§ INSTRUCTIONS FOR THE TASK:
Scan the records for "sequence" and copy each line that contains it.

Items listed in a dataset

-- ==== Sys2Proof/Machine/HostRows.lean ====
section
/-!
DEFINITION. Meanings: the rows of the CXL port.
-/

namespace Sys2Proof.Machine

/-- CXL_MEM_READ (R458). A host CXL.mem read of Range 1 returns the current value. -/
def execCxlMemRead (hpa len : Nat) (s : State) : Host.Outcome State Fault Refusal :=
  if cxlUp s && !s.start.inReset && !s.sec.scanned then
    match windowAddr s hpa len with
    | some a => .next (memRead a len s)
    | none => .fault .noMemory
  else .next s

/-- CXL_MEM_WRITE (R458). A host CXL.mem write completes once visible. -/
def execCxlMemWrite (hpa : Nat) (data : List Byte) (poison : Bool) (s : State) : Host.Outcome State Fault Refusal :=
  if cxlUp s && !s.start.inReset && !s.sec.scanned then
    match windowAddr s hpa data.length with
    | some a => .next (memWrite a data poison s)
    | none => .fault .noMemory
  else .next s

/-- CXL_SNOOP (R459). The device answers every snoop with RspIHitI. -/
def execCxlSnoop (address : Nat) (s : State) : Host.Outcome State Fault Refusal :=
  .next (live (snoop address) s)

/-- CONFIG_REQUEST (R559). A configuration request is completed with CRS until firmware ready. -/
def execConfigRequest (offset : Nat) (write : Option U32) (s : State) : Host.Outcome State Fault Refusal :=
  .next (live (configRequest offset write) s)

/-- HDM_DECODER_COMMIT (R456). Host commits the HDM decoder, which fails if it breaks its limits. -/
def execHdmDecoderCommit (base size ways skip : Nat) (s : State) : Host.Outcome State Fault Refusal :=
  .next (live (commitDecoder base size ways skip) s)

/-- CXL_LINK_TRAINED (R451). The CXL link trains to the widest width and rate both ends support. -/
def execCxlLinkTrained (lanes gts : Nat) (s : State) : Host.Outcome State Fault Refusal :=
  .next (live (linkTrained lanes gts) s)

/-- REDUCED_MODE_ENTRY (R452). Negotiation without CXL.cache and CXL.mem puts the port in reduced mode. -/
def execReducedModeEntry (s : State) : Host.Outcome State Fault Refusal :=
  .next (live enterReduced s)

/-- CXL_LINK_DOWN (R463). The CXL link goes down and outstanding space 2 requests fail. -/
def execCxlLinkDown (cause : Nat) (s : State) : Host.Outcome State Fault Refusal :=
  .next (live (linkDown cause) s)

/-- HOST_REQUEST_TIMEOUT (R463). A space 2 request with no response in 10 ms fails with HOST_UNREACHABLE. -/
def execHostRequestTimeout (q : Nat) (idx : U32) (fetch : Bool) (hpa now : Nat) (s : State) : Host.Outcome State Fault Refusal :=
  .next (live (requestTimeout q idx fetch hpa now) s)

/-- MSIX_UNMASK (R464). Unmasking a vector with its pending bit set sends one message. -/
def execMsixUnmask (vector : Nat) (s : State) : Host.Outcome State Fault Refusal :=
  .next (live (unmask vector) s)

/-- FLR (R465). A function-level reset of the head module acts under its table. -/
def execFlr (s : State) : Host.Outcome State Fault Refusal :=
  .next (live (fun s => wake (functionReset s)) s)

/-- D3HOT_ENTRY (R491). A move to D3hot stops admission and leads to A2. -/
def execD3hotEntry (s : State) : Host.Outcome State Fault Refusal :=
  .next (live enterD3 s)

/-- D0_RETURN (R491). A return to D0 returns the module to A0. -/
def execD0Return (s : State) : Host.Outcome State Fault Refusal :=
  .next (live leaveD3 s)

/-- CXL_HOT_RESET (R563). A hot reset on the link starts a module reset at once. -/
def execCxlHotReset (s : State) : Host.Outcome State Fault Refusal :=
  .next (if s.start.inReset then s else linkReset 3 s)

/-- CXL_RESET (R563). A CXL Reset through the DVSEC starts a module reset at once. -/
def execCxlReset (s : State) : Host.Outcome State Fault Refusal :=
  .next (if s.start.inReset then s else linkReset 4 s)

end Sys2Proof.Machine
end

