-- ==== Sys2Proof/Machine/QueueRows.lean ====
section
/-!
DEFINITION. Meanings: the rows of doorbells, descriptors and operations.
-/

namespace Sys2Proof.Machine

/-- QDB_TAIL_WRITE (R330). A write to a queue's TAIL doorbell is accepted or refused, a refusal stopping the queue. -/
def execQdbTailWrite (q : Nat) (t : U32) (s : State) : Host.Outcome State Fault Refusal :=
  .next (live (tailWrite q t) s)

/-- DESCRIPTOR_START (R334). An admitted descriptor starts once its wait counter and fence conditions hold. -/
def execDescriptorStart (q : Nat) (idx : U32) (s : State) : Host.Outcome State Fault Refusal :=
  .next (live (startDescriptor q idx) s)

/-- OPERATION_STEP (R68). A later step of an operation cut into steps is admitted into the capacity of a later tick. -/
def execOperationStep (q : Nat) (idx : U32) (s : State) : Host.Outcome State Fault Refusal :=
  .next (live (stepOperation q idx) s)

/-- OPERATION_COMPLETE (R335). An operation finishes and its completion record is written in index order. -/
def execOperationComplete (q : Nat) (s : State) : Host.Outcome State Fault Refusal :=
  .next (live (fun s => wake (completeOperation q s)) s)

/-- QUEUE_OWNER_RESET (R339). At the next boundary an owner reset ends admission, stops operations, poisons owned counters and resets the
queue indices. -/
def execQueueOwnerReset (q : Nat) (s : State) : Host.Outcome State Fault Refusal :=
  .next (live (fun s => wake (ownerReset q s)) s)

/-- MATMUL (R209). A descriptor matrix product runs on a free group with the accumulation and epilogue defined for it. -/
def execMatmul (q : Nat) (idx : U32) (hw : Option Nat) (s : State) : Host.Outcome State Fault Refusal :=
  .next (live (execMatmulOp q idx hw) s)

/-- ATTENTION (R220). A descriptor attention runs tile by tile with the tiled soft maximum. -/
def execAttention (q : Nat) (idx : U32) (hw : Option Nat) (s : State) : Host.Outcome State Fault Refusal :=
  .next (live (execAttentionOp q idx hw) s)

/-- CONV (R232). A descriptor convolution runs through the Harp addressing. -/
def execConv (q : Nat) (idx : U32) (hw : Option Nat) (s : State) : Host.Outcome State Fault Refusal :=
  .next (live (execConvOp q idx hw) s)

/-- RESAMPLE (R248). A descriptor nearest or bilinear upsampling runs. -/
def execResample (q : Nat) (idx : U32) (hw : Option Nat) (s : State) : Host.Outcome State Fault Refusal :=
  .next (live (execResampleOp q idx hw) s)

/-- FUNC (R269). A descriptor applies a special function to each element. -/
def execFunc (q : Nat) (idx : U32) (hw : Option Nat) (s : State) : Host.Outcome State Fault Refusal :=
  .next (live (execFuncOp q idx hw) s)

/-- NORM (R273). A descriptor normalises each row as layer or root-mean-square normalisation. -/
def execNorm (q : Nat) (idx : U32) (hw : Option Nat) (s : State) : Host.Outcome State Fault Refusal :=
  .next (live (execNormOp q idx hw) s)

/-- SOFTMAX (R276). A descriptor computes the soft maximum of each row. -/
def execSoftmax (q : Nat) (idx : U32) (hw : Option Nat) (s : State) : Host.Outcome State Fault Refusal :=
  .next (live (execSoftmaxOp q idx hw) s)

/-- HINT (R485). A hint descriptor adds phase power to the controller's prediction. -/
def execHint (q : Nat) (idx : U32) (s : State) : Host.Outcome State Fault Refusal :=
  .next (live (execHintOp q idx) s)

/-- TRANSFER (R343). A ladle copies, converts, expands, applies Cloth or fills data. -/
def execTransfer (q : Nat) (idx : U32) (s : State) : Host.Outcome State Fault Refusal :=
  .next (live (execTransferOp q idx) s)

/-- GATHER (R345). A ladle moves rows selected by an index stream, as a gather or a scatter. -/
def execGather (q : Nat) (idx : U32) (s : State) : Host.Outcome State Fault Refusal :=
  .next (live (execGatherOp q idx) s)

/-- SLOT_FREE (R348). A descriptor frees the oldest published slots of a slot ring. -/
def execSlotFree (q : Nat) (idx : U32) (s : State) : Host.Outcome State Fault Refusal :=
  .next (live (fun s => wake (execSlotFreeOp q idx s)) s)

/-- SR_HEAD_WRITE (R348). A host write to SR_HEAD frees slots, or is ignored if it would pass TAIL. -/
def execSrHeadWrite (ring : Nat) (head : U32) (s : State) : Host.Outcome State Fault Refusal :=
  .next (live (fun s => wake (if doorbellsOpen s then slotHeadWrite ring head s else s)) s)

/-- DECODE_BEGIN (R128). Opens a decoding context: checks the wheel, binds it and loads the lane states. -/
def execDecodeBegin (q : Nat) (idx : U32) (s : State) : Host.Outcome State Fault Refusal :=
  .next (live (execDecodeBeginOp q idx) s)

/-- DECODE_PASS (R130). Decodes one pass of one frame of the context's wheel. -/
def execDecodePass (q : Nat) (idx : U32) (tableFault : Bool) (s : State) : Host.Outcome State Fault Refusal :=
  .next (live (execDecodePassOp q idx tableFault) s)

/-- DECODE_END (R132). Makes the final checks, writes the latent digest, ends the binding and closes the context. -/
def execDecodeEnd (q : Nat) (idx : U32) (s : State) : Host.Outcome State Fault Refusal :=
  .next (live (execDecodeEndOp q idx) s)

/-- ENCODE_WHEEL (R133). Encodes one whole wheel in pass steps, assembles it in scratch and releases it. -/
def execEncodeWheel (q : Nat) (turn : EncodeTurn) (s : State) : Host.Outcome State Fault Refusal :=
  .next (live (execEncodeWheelOp q turn.idx turn.tableFault) s)

/-- TABLE_SRAM_REWRITE (R139). At the next boundary firmware rewrites both banks of an engine offline after a table SRAM error. -/
def execTableSramRewrite (engine : Nat) (s : State) : Host.Outcome State Fault Refusal :=
  .next (live (fun s => wake (rewriteTables engine s)) s)

/-- COMPRESS (R289). A Press job compresses input into a DEFLATE, zlib or gzip stream. -/
def execCompress (q : Nat) (idx : U32) (hw : Option Nat) (s : State) : Host.Outcome State Fault Refusal :=
  .next (live (execCompressOp q idx hw) s)

/-- INFLATE (R293). A Press job decompresses a DEFLATE, zlib or gzip stream. -/
def execInflate (q : Nat) (idx : U32) (hw : Option Nat) (s : State) : Host.Outcome State Fault Refusal :=
  .next (live (execInflateOp q idx hw) s)

/-- SAMPLE (R162). A sampling descriptor resolves clip keys and delivers decoded tokens into a slot ring. -/
def execSample (q : Nat) (idx : U32) (s : State) : Host.Outcome State Fault Refusal :=
  .next (live (fun s => wake (execSampleOp q idx s)) s)

/-- SAMPLE_ENTRY (R164). A sampling entry starts once a device context, staging buffer and pool capacity are free, and is resolved, fetched,
decoded and written to a slot. -/
def execSampleEntry (q : Nat) (idx : U32) (tableFault : Bool) (s : State) : Host.Outcome State Fault Refusal :=
  .next (live (fun s => wake (execSampleEntryOp q idx tableFault s)) s)

/-- LOOKUP (R152). Looks up a clip key in the bound epoch and writes the entry. -/
def execLookup (q : Nat) (idx : U32) (s : State) : Host.Outcome State Fault Refusal :=
  .next (live (execLookupOp q idx) s)

/-- PUT (R153). Writes or replaces an index entry in the key's probe sequence. -/
def execPutEntry (q : Nat) (idx : U32) (s : State) : Host.Outcome State Fault Refusal :=
  .next (live (execPutOp q idx) s)

/-- DELETE (R153). Turns the live entry with the key into a tombstone. -/
def execDeleteKey (q : Nat) (idx : U32) (s : State) : Host.Outcome State Fault Refusal :=
  .next (live (execDeleteOp q idx) s)

/-- SIGNAL (R368). A host signal descriptor adds to a local or remote counter. -/
def execSignalCtr (q : Nat) (idx : U32) (s : State) : Host.Outcome State Fault Refusal :=
  .next (live (fun s => wake (execSignalOp q idx s)) s)

/-- SUB (R368). A host signal descriptor subtracts from a counter. -/
def execSubCtr (q : Nat) (idx : U32) (s : State) : Host.Outcome State Fault Refusal :=
  .next (live (execSubOp q idx) s)

/-- WAIT_GE (R358). A host signal descriptor waits until a counter reaches a value. -/
def execWaitGe (q : Nat) (idx : U32) (s : State) : Host.Outcome State Fault Refusal :=
  .next (live (execWaitGeOp q idx) s)

/-- ACQUIRE (R358). A host signal descriptor waits in arrival order and subtracts its amount. -/
def execAcquire (q : Nat) (idx : U32) (s : State) : Host.Outcome State Fault Refusal :=
  .next (live (execAcquireOp q idx) s)

/-- CTR_ADD_WRITE (R371). A write to CTR_ADD in the host counter window is a SIGNAL. -/
def execCtrAddWrite (c : Nat) (amount : U32) (s : State) : Host.Outcome State Fault Refusal :=
  .next (live (fun s => wake (if doorbellsOpen s then windowWrite c false amount s else s)) s)

/-- CTR_SUB_WRITE (R371). A write to CTR_SUB in the host counter window is a SUB. -/
def execCtrSubWrite (c : Nat) (amount : U32) (s : State) : Host.Outcome State Fault Refusal :=
  .next (live (fun s => if doorbellsOpen s then windowWrite c true amount s else s) s)

end Sys2Proof.Machine
end

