-- ==== Sys2Proof/Certificates/Slice0/Obligations.lean ====
section
/-!
DEFINITION. The statements for the provers: what the commands of the block do, what they leave alone, and what every step keeps.
-/

open Sys2Proof Sys2Proof.Machine Sys2Proof.Safety

/-! ### The block -/

/-- A step takes the front command and runs it on the state with the queue's rest. On an empty queue the block idles, which is the model's
choice (notes/assumptions/2.md). -/
def Obligations.StepTakesFront : Prop :=
  ∀ (c : Instr) (r : List Instr) (s : State),
    step { s with pending := c :: r } = exec c { s with pending := r } ∧
    step { s with pending := [] } = .next { s with pending := [] }

/-- No command's effect touches the queue of waiting commands. -/
def Obligations.ExecKeepsQueue : Prop :=
  ∀ (c : Instr) (s t : State), exec c s = .next t → t.pending = s.pending

/-- While a module is held in reset, or after a scan at D3, every event but those of `reachesReset` changes nothing (R522, R556). -/
def Obligations.ResetHoldsTheModule : Prop :=
  ∀ (c : Instr) (s : State), reachesReset c = false → ¬ Awake s → exec c s = .next s

/-! ### Invariants -/

/-- Equal memories stay equal data: every step keeps the canonical form, from every state that has it. -/
def Obligations.StepKeepsMemoryCanonical : Prop :=
  ∀ s t : State, Canonical s → step s = .next t → Canonical t

/-- HBM reads as zero without poison after a module reset (R558), so the invariant holds there. -/
def Obligations.ResetMemoryCanonical : Prop :=
  Canonical State.reset ∧
  ∀ (cause : Nat) (s : State), (resetModule cause s).hbm = [] ∧ (resetModule cause s).poison = [] ∧
    (∀ a, bget (resetModule cause s).hbm a = 0) ∧ (resetModule cause s).host = s.host

/-- R498: "A fuse bit, once blown, stays blown." No command, no reset and no power cycle undoes one. -/
def Obligations.FusesOneWay : Prop :=
  ∀ s t : State, step s = .next t → OneWay s.fuses t.fuses

/-! ### The mailbox protocol -/

/-- Checks 1-8 of R390, the passing side: check 7 consumes the counter and nothing else changes. -/
def Obligations.ChecksPass : Prop :=
  ∀ (op : Nat) (call : MbCall) (s : State) (row : CatRow), catalogue op = some row → call.length ≤ 4096 → call.rsvd = 0 →
    (call.target = 0xFF ∨ inConfig s call.target = true) →
    (call.flags = 0 → row.critical = false →
      entryChecks op call s = .pass
        { src := .mailbox call.mb, opcode := op, tagged := false, sequence := call.sequence, target := call.target,
          session := call.session, counter := call.counter, payload := call.payload.take call.length, rspKey := [] } s) ∧
    (∀ x, call.flags = 1 → 16 ≤ call.length →
      (s.fmw.sessions.find? fun y => y.id == call.session && y.isOpen) = some x →
      (call.payload.drop (call.length - 16)).take 16 =
        cmdTag x.cmdKey (cmdHeaderBytes op call) (call.payload.take (call.length - 16)) →
      x.lastCounter < call.counter →
      entryChecks op call s = .pass
        { src := .mailbox call.mb, opcode := op, tagged := true, sequence := call.sequence, target := call.target,
          session := call.session, counter := call.counter, payload := call.payload.take (call.length - 16), rspKey := x.rspKey }
        { s with fmw := { s.fmw with sessions := s.fmw.sessions.map fun y =>
          if y.id = x.id then { x with lastCounter := call.counter, since := s.tick.timebase } else y } })

/-- Checks 1-8 of R390 in order, the failing side. A failure at checks 1-6 consumes no counter. -/
def Obligations.ChecksFailInOrder : Prop :=
  ∀ (op : Nat) (call : MbCall) (s : State),
    let fails (st : Status) := ∃ c, entryChecks op call s = .fail c st s
    let lengthOk := call.length ≤ 4096 ∧ (bit call.flags 0 = true → 16 ≤ call.length)
    let reservedOk := call.flags / 2 = 0 ∧ call.rsvd = 0
    (¬ lengthOk → fails .invalidArgument) ∧
    (lengthOk → ¬ reservedOk → fails .reservedNonzero) ∧
    (lengthOk → reservedOk → catalogue op = none → fails .invalidArgument) ∧
    (∀ row, lengthOk → reservedOk → catalogue op = some row →
      (row.critical = true → bit call.flags 0 = false → fails .authFail) ∧
      (row.critical = false → bit call.flags 0 = false → call.target ≠ 0xFF → inConfig s call.target = false → fails .invalidArgument) ∧
      (bit call.flags 0 = true → (s.fmw.sessions.find? fun y => y.id == call.session && y.isOpen) = none → fails .sessionInvalid) ∧
      (∀ x, bit call.flags 0 = true → (s.fmw.sessions.find? fun y => y.id == call.session && y.isOpen) = some x →
        let tagOk := cmdTag x.cmdKey (cmdHeaderBytes op call) (call.payload.take (call.length - 16)) =
          (call.payload.drop (call.length - 16)).take 16
        (¬ tagOk → ∃ c, entryChecks op call s = .fail c .authFail (authFailure s)) ∧
        (tagOk → call.counter ≤ x.lastCounter → fails .counterStale) ∧
        (tagOk → x.lastCounter < call.counter → call.target ≠ 0xFF → inConfig s call.target = false →
          ∃ c t, entryChecks op call s = .fail c .invalidArgument t)))

/-- R386: the device accepts GO only while BUSY and DONE are both 0. -/
def Obligations.GoRejected : Prop :=
  ∀ (op : Nat) (call : MbCall) (s : State),
    (boxServes s call.mb = true → (getBox s call.mb).busy = true ∨ (getBox s call.mb).done = true →
      mailboxCommand op call s = modBox call.mb (fun b => { b with rejected := true }) s) ∧
    (boxServes s call.mb = false → mailboxCommand op call s = s)

/-- Past its checks a command reaches the dispatcher of R400; a settings command waits there for its turn. -/
def Obligations.CommandReachesItsHandler : Prop :=
  ∀ (op : Nat) (call : MbCall) (s : State) (c : Cmd) (t : State), Arrives op call s c t → (op = 5 → c.tagged = true) →
    submit handle payloadCheck op call s = runCmd handle (((catalogue op).map (·.settings)).getD false) c t ∧
    c.opcode = op ∧
    (¬ Turn t → runCmd handle true c t = { t with fmw := { t.fmw with waiting := t.fmw.waiting ++ [c] } })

§ RESULT OF THIS TASK:
/-- PUT (R153). Writes or replaces an index entry in the key's probe sequence. -/
        { src := .mailbox call.mb, opcode := op, tagged := false, sequence := call.sequence, target := call.target,
        { src := .mailbox call.mb, opcode := op, tagged := true, sequence := call.sequence, target := call.target,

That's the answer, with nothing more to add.